So, what are the most frequently asked questions about handwriting from a paediatric OT’s viewpoint? Well, I clearly can’t speak for every OT in town, but these 7 are my top picks! Here goes…
Q. My child is 9 years old and holds the pencil in a really awkward way. What can I do to encourage a more ‘dynamic tripod’ grasp? Is it too late?
A. Pencil grasp habits can certainly become well established and hard to change quickly. However, a more functional, efficient grasp can lead to less pain, faster writing, and the ability to write for longer without becoming tired.
Three key strategies would be:
1. Pencil grips may be worth trying, or even some ‘blu tac’ wrapped around the pencil and moulded appropriately so that your child has a visual and tactile prompt to remind them where to place their fingers.

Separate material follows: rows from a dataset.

/-- Split an entry's bytes into its K and V rows. -/
def keyOf (d pos : Nat) (bs : List Nat) : Key :=
  let h := d / 2 + d / 16
  ⟨pos, kvDecode d (bs.take h), kvDecode d (bs.drop h)⟩

/-- What a block read gives: keys, flags, and bytes. -/
structure BlkRd where
  keys : List Key
  flags : Nat
  deriving DecidableEq, Repr

/-- Read the entries of slots `p` on, `n` of them, of one block. -/
def State.readSlots (s : State) (g : KvGroup) (rank h base : Nat) : Nat → Nat → BlkRd × State
  | 0, _ => (⟨[], 0⟩, s)
  | n + 1, p =>
    let r := s.unitRead (base + g.entryOff p rank h) g.entryBytes
    let rest := r.2.readSlots g rank h base n (p + 1)
    (⟨keyOf g.dim p (r.1.data.map (fun b => b.toNat)) :: rest.1.keys, r.1.flags ||| rest.1.flags⟩, rest.2)

/-- Set the poison bit of the directory entry behind a frame, which the engine found (Table 14-10). -/
def State.poisonEntry (s : State) (h : Holder) : State :=
  let d := DirEnt.ofNat (leNat (s.mem.view h.addr 8))
  let s1 := s.putDir h.addr h.ctx { d with poison := true }
  s1.onReq h.req (fun x => if x.ctx = h.ctx then { x with poisonFound := true } else x)

/-- The holder of a frame by its T1 address on a die. -/
def State.holderAt (s : State) (die addr : Nat) : Option Holder :=
  look none (s.pool die).held ((addr - (s.pool die).base) / 0x10000)

/-- Read a T1 block of a task: the keys below the committed length. -/
def State.readBlock (s : State) (die e c : Nat) (g : KvGroup) (rank : Nat) (t : AttTask) (b : Nat × Nat) : BlkRd × State :=
  let r := s.readSlots g rank t.head b.1 g.tokens (b.2 * g.tokens)
  let s1 := (r.2.bump (attPage die e) Reg.ATT_BLOCK_COUNT).add64 (attPage die e) Reg.ATT_KV_BYTES (g.tokens * g.entryBytes)
  let rd : BlkRd := ⟨r.1.keys.filter (fun k => k.pos < t.pos), r.1.flags⟩
  if Flag.isPoison r.1.flags then
    let s2 := ((s1.bump (attPage die e) Reg.ATT_POISON_COUNT).raise (attPage die e) 3).consumePoison (attPage die e) c b.1
    match s2.holderAt die b.1 with
    | some h => (rd, s2.poisonEntry h)
    | none => (rd, s2)
  else (rd, s1)

def State.readBlocks (s : State) (die e c : Nat) (g : KvGroup) (rank : Nat) (t : AttTask) :
    List (Nat × Nat) → List BlkRd × State
  | [] => ([], s)
  | b :: bs =>
    let r := s.readBlock die e c g rank t b
    let rest := r.2.readBlocks die e c g rank t bs
    (r.1 :: rest.1, rest.2)

/-! ### The block loop (chapter 07) -/

/-- Running state of one row: maximum (none for −∞), sum, accumulator, and whether a step saturated. -/
structure RowSt where
  m : Option Nat
  l : Nat
  acc : List Nat
  sat : Bool
  deriving DecidableEq, Repr

def RowSt.start (d : Nat) : RowSt := ⟨none, 0, List.replicate d 0, false⟩

/-- One block of the loop for one row, given the row's keys as (score, values). -/
def RowSt.block (r : RowSt) (ks : List (Nat × List Nat)) : RowSt :=
  match ks with
  | [] => r
  | k :: rest =>
    let m0 := r.m.getD k.1
    let mNew := (k :: rest).foldl (fun m x => (fMax m x.1).bits) m0
    let c := match r.m with
      | some m => attE (fSub m mNew).bits
      | none => 0
    let r1 : RowSt := { r with l := (fMul r.l c).bits, acc := r.acc.map (fun a => (fMul a c).bits) }
    let r2 := (k :: rest).foldl (fun (q : RowSt) x =>
      let e := attE (fSub x.1 mNew).bits
      let ls := fAdd q.l e
      let as := List.zipWith (fun a v => fFma e v a) q.acc x.2
      { q with l := ls.bits, acc := as.map (fun a => a.bits), sat := q.sat || ls.sat || as.any (fun a => a.sat) }) r1
    { r2 with m := some mNew }

/-- A row's result: the output, m and lse; zero and −∞ for a row that has seen no key. -/
def RowSt.out (r : RowSt) (d : Nat) : List Nat × Nat × Nat :=
  match r.m with
  | some m => (r.acc.map (fun a => (fDiv a r.l).bits), m, (fAdd m (attL r.l)).bits)
  | none => (List.replicate d 0, inf32 true, inf32 true)

/-- Keys of a row in a block, with their scores. -/
def scored (scale lo hi : Nat) (q : List FVal) (b : BlkRd) : List (Nat × List Nat) :=
  (b.keys.filter (fun k => lo ≤ k.pos && k.pos ≤ hi)).map (fun k => ((fMul scale (dot98 q k.k)).bits, k.v.vals))

/-- Blocks that a sweep has read when its task has read `done` in all. -/
def seenIn (done per sweep : Nat) : Nat := min per (done - sweep * per)

/-- What a task delivers. -/
structure TaskOut where
  out : List (List Nat)
  m : List Nat
  lse : List Nat
  dkv : List (List Nat)
  sat : Bool
  deriving DecidableEq, Repr

/-- Forward results of a task: `bs` are its blocks, the fresh one last; `done` blocks read over all sweeps. -/
def forwardTask (g : KvGroup) (W qpk scale done : Nat) (t : AttTask) (bs : List BlkRd) : TaskOut :=
  let rows := t.q.zipIdx.map (fun q =>
    let p := t.rowPos qpk q.2
    let seen := bs.take (seenIn done bs.length (q.2 / 32))
    seen.foldl (fun r b => r.block (scored scale (g.lo W p) p (q.1.map fp32.decode) b)) (RowSt.start g.dim))
  let outs := rows.map (fun r => r.out g.dim)
  ⟨outs.map (fun o => o.1), outs.map (fun o => o.2.1), outs.map (fun o => o.2.2), [], rows.any (fun r => r.sat)⟩

/-! ### The backward sweep (R250) -/

/-- A row in a backward sweep. -/
structure BRow where
  pos : Nat
  q : List Nat
  dO : List Nat
  lse : Nat
  dD : Nat
  dq : List Nat
  deriving DecidableEq, Repr

def fmaVec (t : Nat) (x acc : List Nat) : List Nat := List.zipWith (fun a b => (fFma t b a).bits) acc x

/-- One key against one row: the new dk, dv and row. -/
def backKey (scale : Nat) (k : Key) (x : List Nat × List Nat) (r : BRow) : List Nat × List Nat × BRow :=
  let s := (fMul scale (dot98 (r.q.map fp32.decode) k.k)).bits
  let p := attE (fSub s r.lse).bits
  let dp := dot98 (r.dO.map fp32.decode) k.v
  let ds := (fMul p (fSub dp r.dD).bits).bits
  let t := (fMul scale ds).bits
  (fmaVec t r.q x.1, fmaVec p r.dO x.2, { r with dq := fmaVec t k.k.vals r.dq })

/-- All keys of a block against one row. -/
def backRow (lo : Nat → Nat) (scale : Nat) (r : BRow) (acc : List (Key × List Nat × List Nat)) :
    BRow × List (Key × List Nat × List Nat) :=
  acc.foldl (fun st e =>
    if lo r.pos ≤ e.1.pos && e.1.pos ≤ r.pos then
      let x := backKey scale e.1 e.2 st.1
      (x.2.2, st.2 ++ [(e.1, x.1, x.2.1)])
    else (st.1, st.2 ++ [e])) (r, [])

/-- One block against the rows of a sweep: the rows, and the dk and dv rows it delivers. -/
def backBlock (d : Nat) (lo : Nat → Nat) (scale : Nat) (rows : List BRow) (b : BlkRd) : List BRow × List (List Nat) :=
  let z := List.replicate d 0
  let st := rows.foldl (fun (st : List BRow × List (Key × List Nat × List Nat)) r =>
    let x := backRow lo scale r st.2
    (st.1 ++ [x.1], x.2)) ([], b.keys.map (fun k => (k, z, z)))
  (st.1, st.2.flatMap (fun e => [e.2.1, e.2.2]))

/-- Sweeps of up to 32 rows, `n` of them at most. -/
def backSweeps (d : Nat) (lo : Nat → Nat) (scale done : Nat) (bs : List BlkRd) : Nat → Nat → List BRow →
    List BRow × List (List Nat)
  | 0, _, _ => ([], [])
  | n + 1, k, rows =>
    if rows.isEmpty then ([], [])
    else
      let st := (bs.take (seenIn done bs.length k)).foldl (fun (st : List BRow × List (List Nat)) b =>
        let x := backBlock d lo scale st.1 b
        (x.1, st.2 ++ x.2)) (rows.take 32, [])
      let rest := backSweeps d lo scale done bs n (k + 1) (rows.drop 32)
      (st.1 ++ rest.1, st.2 ++ rest.2)

def backwardTask (g : KvGroup) (W qpk scale done : Nat) (t : AttTask) (bs : List BlkRd) : TaskOut :=
  let rows := t.q.zipIdx.map (fun q => (⟨t.rowPos qpk q.2, q.1, nth [] t.dO q.2, nth 0 t.lse q.2, nth 0 t.dD q.2,
    List.replicate g.dim 0⟩ : BRow))
  let r := backSweeps g.dim (fun p => g.lo W p) scale done bs rows.length 0 rows
  ⟨r.1.map (fun x => x.dq), [], [], r.2, false⟩

/-! ### Windows and transfers (R205, R208) -/

/-- Run `f` on the word of an engine in a step slot, when its operation is `op`. -/
def State.onAtt (s : State) (die e slot op : Nat) (f : State → Live → Nat → State) : State :=
  match s.unitWord 4 die e slot with
  | some (l, w) => if bits w 63 60 = op then f s l w else s
  | none => s

/-- Attention-table entry and group of the layer of an engine's window. -/
def Live.attLayer (l : Live) (layer : Nat) : AttEnt := (l.p.img.attOf layer).getD ⟨layer, 0, 0, 1, 0, 0, 0xFF, 0⟩
def Live.attGroup (l : Live) (layer : Nat) : KvGroup := l.x.kv.group (l.attLayer layer).group

/-- Step slot of the engine's next WINDOW_CLOSE after `slot`. -/
def Live.closeAfter (l : Live) (die e slot : Nat) : Nat :=
  ((l.words 4 die e 0).find? (fun w => slot < w.1 && bits w.2 63 60 == 2)).elim slot (fun w => w.1)

def AttEng.listOf (a : AttEng) (layer : Nat) : List AttTask :=
  ((a.lists.find? (fun x => x.1 == layer)).map (fun x => x.2)).getD []

def execWindowOpen (die engine slot : Nat) (s : State) : Host.Outcome State Fault Refusal :=
  ok (s.whenUp (fun s => s.onAtt die engine slot 1 (fun s l w =>
    let a := s.att die engine
    s.setAtt die engine { a with
      state := 1
      ctx := l.c
      layer := bits w 59 50
      mode := bits w 49 48
      share := bits w 47 32
      openSlot := slot
      length := l.closeAfter die engine slot - slot
      tasks := a.listOf (bits w 59 50)
      qFlits := []
      fFlits := []
      sent := 0 })))

/-- Split a list into rows by length. -/
def takeRow (n : Nat) (l : List Nat) : List Nat := (l ++ List.replicate n 0).take n

/-- A query row on its way in: FP8 elements as FP32, saturated elements, and whether it was not finite (R204). -/
def queryRow (xs : List Nat) : List Nat × Nat × Bool :=
  if xs.all isFin32 then
    (xs.map (fun x => (roundV 0 0 (e4m3.decode (toE4m3 x).1)).bits), (xs.filter (fun x => (toE4m3 x).2)).length, false)
  else (xs.map (fun _ => 0), 0, true)

/-- 32-bit words of one query row on the X port: d FP32 values and, in backward mode, d BF16 values, lse and D (R208). -/
def rowWords (d : Nat) (back : Bool) : Nat := if back then d + ceilDiv d 2 + 2 else d

/-- BF16 values of a list of words, two in each, the low half first. -/
def bf16Of (d : Nat) (ws : List Nat) : List Nat :=
  (upFrom 0 d).map (fun i => ofBf16 (nth 0 ws (i / 2) / 2 ^ (16 * (i % 2)) % 2 ^ 16))

/-- Take the rows of one task from its words: the task, saturations, and rows treated as zero. -/
def takeRows (d : Nat) (back : Bool) (t : AttTask) : Nat → List Nat → AttTask × Nat × Nat
  | 0, _ => (t, 0, 0)
  | n + 1, xs =>
    let q := queryRow (takeRow d xs)
    let x1 := xs.drop d
    let x2 := x1.drop (ceilDiv d 2)
    let t1 : AttTask := if back then { t with
      q := t.q ++ [q.1]
      dO := t.dO ++ [bf16Of d x1]
      lse := t.lse ++ [nth 0 x2 0]
      dD := t.dD ++ [nth 0 x2 1] } else { t with q := t.q ++ [q.1] }
    let t2 := if q.2.1 ≠ 0 || q.2.2 then { t1 with flags := t1.flags ||| Flag.bound } else t1
    let r := takeRows d back t2 n (xs.drop (rowWords d back))
    (r.1, q.2.1 + r.2.1, b2n q.2.2 + r.2.2)

/-- The words `o` to `o + n - 1` of a run of flits, and the flags that those flits bring. -/
def flitRange (fs : List Flit) (o n : Nat) : List Nat × Nat :=
  let hit := (fs.drop (o / 32)).take ((o + n + 31) / 32 - o / 32)
  ((((hit.flatMap Flit.words).map (fun w => w.toNat)).drop (o % 32)).take n, if n = 0 then 0 else (fabIn hit []).marks)

/-- Take the rows of all tasks in list order, from word `o` of the flits on. -/
def takeTasks (d qpk : Nat) (back : Bool) (fs : List Flit) : Nat → List AttTask → List AttTask × Nat × Nat
  | _, [] => ([], 0, 0)
  | o, t :: ts =>
    let n := t.n * qpk * rowWords d back
    let x := flitRange fs o n
    let r := takeRows d back { t with q := [], dO := [], lse := [], dD := [], flags := t.flags ||| x.2 } (t.n * qpk) x.1
    let rest := takeTasks d qpk back fs (o + n) ts
    (r.1 :: rest.1, r.2.1 + rest.2.1, r.2.2 + rest.2.2)

/-- Count what a transfer found (R204). -/
def State.attCounts (s : State) (die e sat nonfin : Nat) : State :=
  let p := attPage die e
  let s1 := if sat = 0 then s else (s.bumpN p Reg.ATT_FP8_SAT_COUNT sat).raise p 4
  if nonfin = 0 then s1 else (s1.bumpN p Reg.ATT_NONFINITE_COUNT nonfin).raise p 2

/-- Poisoned flits are operands the context consumes (R433). -/
def State.attPoison (s : State) (die e c : Nat) (fs : List Flit) : State :=
  if Flag.isPoison (fabIn fs []).marks then s.consumePoison (attPage die e) c 0 else s

/-- Run `f` on a transfer word into an engine with the flits of its slots, once the router of its X port has completed the last of
them; `sram` is what the read of the engine's SRAM finds to which they go. -/
def State.onTake (s : State) (die e slot : Nat) (sram : SramRead) (op : Nat) (f : State → Live → List Flit → State) : State :=
  s.onAtt die e slot op (fun s l w =>
    let n := bits w 31 0
    if s.routerPast die (attBent e) (l.fabSlot slot + n) then
      f (s.sramSeen (attPage die e) sram (some l.c)) l (sramFlits sram (s.takeFlits die (attBent e) 5 (upFrom (l.fabSlot slot) n)))
    else s)

/-- A word goes on where the window's last one stopped; what it adds to the counts is what the rows now hold beyond what they held. -/
def execTakeQuery (die engine slot : Nat) (sram : SramRead) (s : State) : Host.Outcome State Fault Refusal :=
  ok (s.whenUp (fun s => s.onTake die engine slot sram 3 (fun s l fs =>
    let a := s.att die engine
    let take := takeTasks (l.attGroup a.layer).dim (l.attLayer a.layer).qPerKv (a.mode == 2)
    let old := take a.qFlits 0 a.tasks
    let r := take (a.qFlits ++ fs) 0 a.tasks
    ((s.setAtt die engine { a with tasks := r.1, qFlits := a.qFlits ++ fs }).attCounts die engine (r.2.1 - old.2.1)
      (r.2.2 - old.2.2)).attPoison die engine l.c fs)))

2. Working and playing on vertical surfaces will strengthening posture, arm and wrist stability; and
3. A laminated photo of your child holding the pencil well could be stuck to their desk as a visual reminder of what the ideal grip looks like.
Q. At what age or stage is it more beneficial to focus on keyboarding/typing skills rather than handwriting?
A. There is no easy answer to this question. Every situation is unique. Although keyboarding use will usually increase each year throughout a student’s school journey, they will need to maintain (and improve) skills simultaneously. The question of function always remains central. Is writing causing pain or fatigue? Is the writing illegible or too slow to produce? Sometimes, technology will be an appropriate tool for producing written work, and at other times, handwriting will be required. Regardless, an OT consultation could assist in establishing a plan.
Q. I work all day everyday and honestly have very little time with my child after school hours. How can I help them to develop their fine motor skills, without have to battle them constantly to complete fine motor ‘homework’?
A. Organising a fine motor ‘kit’ with lots of different tools and materials is a fabulous idea, or even adding these items to their existing toys. For example: tongs, tweezers, droppers, hole punchers, pencil sharpeners, play dough and cutters/rollers , string/ribbon, pom poms, buttons, beads, lego, stickers, craft bits, etc… Perhaps you could also try encouraging your child to play with these small manipulatives in the bath, car, or whilst waiting at a cafe/doctor’s surgery.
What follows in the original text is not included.